The Holy Spirit, The Missing Finger: Comparing the Pneumatology of Alexander Campbell and Don Basham
Introduction
The purpose of this article is to reveal the initial development of the teaching on the Holy Spirit in the life of Alexander Campbell, founder of the movement named the Disciples of Christ. Campbell’s pneumatology must be placed within the context of American history in the nineteenth century. Beginning with the influence of Cane Ridge and Millennialism on his theology, his weak pneumatology led to an insipid work of the Spirit through the denomination’s history. However, in the charismatic renewal of the twentieth century, Don Basham stood boldly against the rationalistic atmosphere of his church and became well-known for his teachings on deliverance and casting out demons. Consequently, the initial aspect of the paper contains the early history of Campbell’s pneumatology. The second part is a revelation of the charismatic Spirit’s work in one of Campbell’s followers, Don Basham. Though the two appear theologically different, the thesis of the paper is that the operation of the Holy Spirit is the amputated element of Campbell’s theology which is renewed by the baptism in the Holy Spirit in Don Basham and the mainline churches.

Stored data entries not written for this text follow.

-- ==== Sys2Proof/Laws/Decode.lean ====
section
/-! SUPPORT. Fields and encodings as numbers, so that facts about command words become facts of linear arithmetic, and which
format each opcode selects (30_encoding.md R48). -/

namespace Sys2Proof

theorem toNat_append_add {n m : Nat} (a : BitVec n) (b : BitVec m) : (a ++ b).toNat = a.toNat * 2 ^ m + b.toNat := by
  rw [BitVec.toNat_append, ← Nat.shiftLeft_add_eq_or_of_lt b.isLt, Nat.shiftLeft_eq]

/-- `w[hi:lo]` is a quotient and a remainder (00_scope.md R7). -/
theorem field_toNat (w : BitVec 32) (lo len : Nat) : (field w lo len).toNat = w.toNat / 2 ^ lo % 2 ^ len := by
  simp [field, BitVec.extractLsb'_toNat, Nat.shiftRight_eq_div_pow]

theorem field_eq_iff {w : BitVec 32} {lo len : Nat} {v : BitVec len} :
    field w lo len = v ↔ w.toNat / 2 ^ lo % 2 ^ len = v.toNat := by
  rw [← field_toNat]; exact ⟨fun h => h ▸ rfl, BitVec.eq_of_toNat_eq⟩

theorem opcode_eq_iff {w : BitVec 32} {o : BitVec 8} : opcode w = o ↔ w.toNat / 2 ^ 24 % 2 ^ 8 = o.toNat := field_eq_iff

/-- A format L word is `(OPC<<24) + (Y<<12) + (X<<8)` (30_encoding.md R49). -/
theorem encodeLane_toNat (o : BitVec 8) (x y : BitVec 3) :
    (encodeLane o x y).toNat = o.toNat * 2 ^ 24 + y.toNat * 2 ^ 12 + x.toNat * 2 ^ 8 := by
  simp only [encodeLane, toNat_append_add, BitVec.toNat_ofNat]; omega

/-- A format B word is `(OPC<<24) + (OFS<<8) + DATA8` (30_encoding.md R50). -/
theorem encodeByte_toNat (o ofs data8 : BitVec 8) :
    (encodeByte o ofs data8).toNat = o.toNat * 2 ^ 24 + ofs.toNat * 2 ^ 8 + data8.toNat := by
  simp only [encodeByte, toNat_append_add, BitVec.toNat_ofNat]; omega

theorem decode_of_laneWr {w : BitVec 32} (h : opcode w = 0x01) : decode w = decodeLane .laneWr w := by simp [decode, h]

theorem decode_of_laneRd {w : BitVec 32} (h : opcode w = 0x02) : decode w = decodeLane .laneRd w := by simp [decode, h]

theorem decode_of_byteWr {w : BitVec 32} (h : opcode w = 0x03) : decode w = decodeByteWr w := by simp [decode, h]

theorem decode_of_byteRd {w : BitVec 32} (h : opcode w = 0x04) : decode w = decodeByteRd w := by simp [decode, h]

theorem decode_of_perm {w : BitVec 32} (h : opcode w = 0x10) : decode w = decodePerm w := by simp [decode, h]

theorem decode_of_status {w : BitVec 32} (h : opcode w = 0x20) : decode w = decodeStatus w := by simp [decode, h]

/-- The seven cases of an opcode (30_encoding.md R48). -/
theorem opcode_cases (w : BitVec 32) :
    opcode w = 0x01 ∨ opcode w = 0x02 ∨ opcode w = 0x03 ∨ opcode w = 0x04 ∨ opcode w = 0x10 ∨ opcode w = 0x20 ∨
      ((opcode w ≠ 0x01 ∧ opcode w ≠ 0x02 ∧ opcode w ≠ 0x03 ∧ opcode w ≠ 0x04 ∧ opcode w ≠ 0x10 ∧ opcode w ≠ 0x20) ∧
        decode w = .error .illegalOpcode) := by
  by_cases h1 : opcode w = 0x01; · exact .inl h1
  by_cases h2 : opcode w = 0x02; · exact .inr (.inl h2)
  by_cases h3 : opcode w = 0x03; · exact .inr (.inr (.inl h3))
  by_cases h4 : opcode w = 0x04; · exact .inr (.inr (.inr (.inl h4)))
  by_cases h5 : opcode w = 0x10; · exact .inr (.inr (.inr (.inr (.inl h5))))
  by_cases h6 : opcode w = 0x20; · exact .inr (.inr (.inr (.inr (.inr (.inl h6)))))
  exact .inr (.inr (.inr (.inr (.inr (.inr ⟨⟨h1, h2, h3, h4, h5, h6⟩, by
    rw [decode, if_neg h1, if_neg h2, if_neg h3, if_neg h4, if_neg h5, if_neg h6]⟩)))))

/-- The decoder gives well-formed commands only: a field out of range is an error (30_encoding.md R55, R58). -/
theorem decode_wellFormed {w : BitVec 32} {i : Instr} (h : decode w = .ok i) : i.wellFormed = true := by
  have lane : ∀ {mk : BitVec 3 → BitVec 3 → Instr}, (∀ x y, (mk x y).wellFormed = (coordOk x && coordOk y)) →
      decodeLane mk w = .ok i → i.wellFormed = true := by
    intro mk hmk h'
    unfold decodeLane at h'
    split at h'
    · cases h'
    · split at h'
      · cases h'
      · rename_i hr
        cases h'
        simpa [hmk] using hr
  rcases opcode_cases w with ho | ho | ho | ho | ho | ho | ⟨_, ho⟩
  · rw [decode_of_laneWr ho] at h; exact lane (fun _ _ => rfl) h
  · rw [decode_of_laneRd ho] at h; exact lane (fun _ _ => rfl) h
  · rw [decode_of_byteWr ho, decodeByteWr] at h
    split at h
    · cases h
    · split at h
      · cases h
      · rename_i hr
        cases h
        simpa [Instr.wellFormed] using hr
  · rw [decode_of_byteRd ho, decodeByteRd] at h
    split at h
    · cases h
    · split at h
      · cases h
      · rename_i hr
        cases h
        simpa [Instr.wellFormed] using hr
  · rw [decode_of_perm ho, decodePerm] at h
    split at h
    · cases h
    · split at h <;> (cases h; rfl)
  · rw [decode_of_status ho, decodeStatus] at h
    split at h
    · cases h
    · cases h; rfl
  · rw [ho] at h; cases h

end Sys2Proof
end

The indigenous growth of the Christian Church (Disciples of Christ) in America has a remarkable background and history. As Alexander Campbell searched for a way to end partisan bickering among Presbyterians in Scotland, his company of Christians became one of the largest church movements in American history. As Kevin Ranaghan wrote in his journalistic description of the movement, “one type of revival movement, called Campbellite stressed the word of God well enough, but the word as understood and interpreted by ‘good common sense.’ From the somewhat more rationalistic revival emerged the Disciples of Christ in the north and the Christian Church in the south.”[1] Because the Christian Church (Disciples of Christ) had a diluted pneumatology, the Spirit’s presence was submerged in the past 180 years limiting revival and renewal in its members.
Cane Ridge
Cane Ridge became known for its unusual manifestations of the Spirit.
Cane Ridge became known for its unusual manifestations of the Spirit. Though many churches were calm and quiet places of reflection, this experience was diametrically different. Leroy Garrett recorded in the The Stone-Campbell Movement, a graphic description of the “exercises” manifested at Cane Ridge:
They consisted of laughing and singing, the jerks, falling and even screaming and barking. The falling and screaming would sometimes go together, leaving the subject as if he were dead. The jerks were mostly a head movement, which sometimes agitated the whole body. Some people became amazingly acrobatic, for they would stand in one place and jerk backwards and forward with their head almost touching the ground…witnesses would see people on hands and knees in the woods, making the noise with uplifted hands, and would report that ‘they barked up trees like dogs.’[4]
This event was a Pentecost experience before Azusa Street was a reality. C. Dwight Dorough in The Bible Belt Mystique added that “persons were very often favored with visions and heavenly singing.”[5] This early nineteenth century worship was a precursor to what the twentieth century would encounter with the fullness of the Holy Spirit. Yet, Alexander Campbell, a rationalist and devout reader of the intellectual philosopher John Locke never incorporated emotional worship into his church.
Cane Ridge was a Pentecost experience before Azusa Street.